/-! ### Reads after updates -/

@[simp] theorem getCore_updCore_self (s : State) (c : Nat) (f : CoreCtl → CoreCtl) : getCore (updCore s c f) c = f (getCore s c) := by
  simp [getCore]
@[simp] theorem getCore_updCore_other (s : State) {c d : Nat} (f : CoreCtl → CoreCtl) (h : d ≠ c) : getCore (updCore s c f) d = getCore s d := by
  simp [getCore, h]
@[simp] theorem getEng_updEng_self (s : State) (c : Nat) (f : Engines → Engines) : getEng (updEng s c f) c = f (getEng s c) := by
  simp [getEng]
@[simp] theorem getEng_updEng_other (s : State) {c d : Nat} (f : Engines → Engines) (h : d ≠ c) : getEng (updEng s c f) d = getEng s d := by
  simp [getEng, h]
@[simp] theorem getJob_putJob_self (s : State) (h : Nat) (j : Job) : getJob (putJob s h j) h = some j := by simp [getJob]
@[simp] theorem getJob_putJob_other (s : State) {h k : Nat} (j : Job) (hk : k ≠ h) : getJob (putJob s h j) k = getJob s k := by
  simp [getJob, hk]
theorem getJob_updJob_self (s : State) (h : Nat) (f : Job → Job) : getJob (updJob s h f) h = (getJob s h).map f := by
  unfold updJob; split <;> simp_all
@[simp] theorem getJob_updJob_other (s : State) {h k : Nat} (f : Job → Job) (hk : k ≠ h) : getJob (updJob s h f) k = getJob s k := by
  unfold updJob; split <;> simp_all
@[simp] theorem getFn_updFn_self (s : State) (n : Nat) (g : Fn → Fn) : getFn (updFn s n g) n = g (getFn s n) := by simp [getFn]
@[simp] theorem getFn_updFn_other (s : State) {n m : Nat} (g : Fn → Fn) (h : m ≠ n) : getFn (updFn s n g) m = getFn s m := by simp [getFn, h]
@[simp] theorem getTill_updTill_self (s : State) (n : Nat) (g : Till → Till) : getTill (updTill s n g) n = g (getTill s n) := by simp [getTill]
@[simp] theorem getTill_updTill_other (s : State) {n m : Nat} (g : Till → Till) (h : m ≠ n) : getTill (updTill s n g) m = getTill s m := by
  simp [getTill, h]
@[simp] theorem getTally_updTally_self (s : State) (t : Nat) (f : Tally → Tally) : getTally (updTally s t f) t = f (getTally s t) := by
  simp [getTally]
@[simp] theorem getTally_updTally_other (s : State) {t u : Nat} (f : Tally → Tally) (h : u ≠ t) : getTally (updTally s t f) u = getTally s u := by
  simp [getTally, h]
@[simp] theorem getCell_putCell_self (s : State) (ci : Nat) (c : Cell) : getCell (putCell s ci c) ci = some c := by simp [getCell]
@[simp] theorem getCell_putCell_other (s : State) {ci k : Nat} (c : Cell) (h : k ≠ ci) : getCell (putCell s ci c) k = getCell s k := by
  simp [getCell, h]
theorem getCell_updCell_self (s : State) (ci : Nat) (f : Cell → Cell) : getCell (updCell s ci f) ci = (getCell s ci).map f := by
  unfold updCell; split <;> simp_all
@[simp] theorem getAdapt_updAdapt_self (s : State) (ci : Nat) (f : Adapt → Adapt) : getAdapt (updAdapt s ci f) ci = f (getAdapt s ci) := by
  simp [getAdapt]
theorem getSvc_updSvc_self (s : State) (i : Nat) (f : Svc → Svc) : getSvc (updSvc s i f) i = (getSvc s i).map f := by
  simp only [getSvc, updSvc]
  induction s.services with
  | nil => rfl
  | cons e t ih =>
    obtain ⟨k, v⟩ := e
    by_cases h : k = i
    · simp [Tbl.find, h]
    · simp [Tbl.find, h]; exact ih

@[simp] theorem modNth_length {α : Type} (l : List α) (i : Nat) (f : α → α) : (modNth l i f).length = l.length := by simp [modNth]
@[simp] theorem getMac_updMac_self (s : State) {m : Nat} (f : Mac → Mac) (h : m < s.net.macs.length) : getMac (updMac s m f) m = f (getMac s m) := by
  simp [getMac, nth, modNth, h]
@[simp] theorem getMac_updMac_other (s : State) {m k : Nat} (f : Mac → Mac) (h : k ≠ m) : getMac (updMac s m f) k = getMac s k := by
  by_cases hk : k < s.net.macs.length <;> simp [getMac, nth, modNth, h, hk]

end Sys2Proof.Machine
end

## Work item
Reply with exactly the lines above from the one that contains "unfold updCell; split <;> simp_all" through the final line of the material, and with nothing else.

## Output
  unfold updCell; split <;> simp_all
@[simp] theorem getAdapt_updAdapt_self (s : State) (ci : Nat) (f : Adapt → Adapt) : getAdapt (updAdapt s ci f) ci = f (getAdapt s ci) := by
  simp [getAdapt]
theorem getSvc_updSvc_self (s : State) (i : Nat) (f : Svc → Svc) : getSvc (updSvc s i f) i = (getSvc s i).map f := by
  simp only [getSvc, updSvc]
  induction s.services with
  | nil => rfl
  | cons e t ih =>
    obtain ⟨k, v⟩ := e
    by_cases h : k = i
    · simp [Tbl.find, h]
    · simp [Tbl.find, h]; exact ih

@[simp] theorem modNth_length {α : Type} (l : List α) (i : Nat) (f : α → α) : (modNth l i f).length = l.length := by simp [modNth]
@[simp] theorem getMac_updMac_self (s : State) {m : Nat} (f : Mac → Mac) (h : m < s.net.macs.length) : getMac (updMac s m f) m = f (getMac s m) := by
  simp [getMac, nth, modNth, h]
@[simp] theorem getMac_updMac_other (s : State) {m k : Nat} (f : Mac → Mac) (h : k ≠ m) : getMac (updMac s m f) k = getMac s k := by
  by_cases hk : k < s.net.macs.length <;> simp [getMac, nth, modNth, h, hk]

end Sys2Proof.Machine
end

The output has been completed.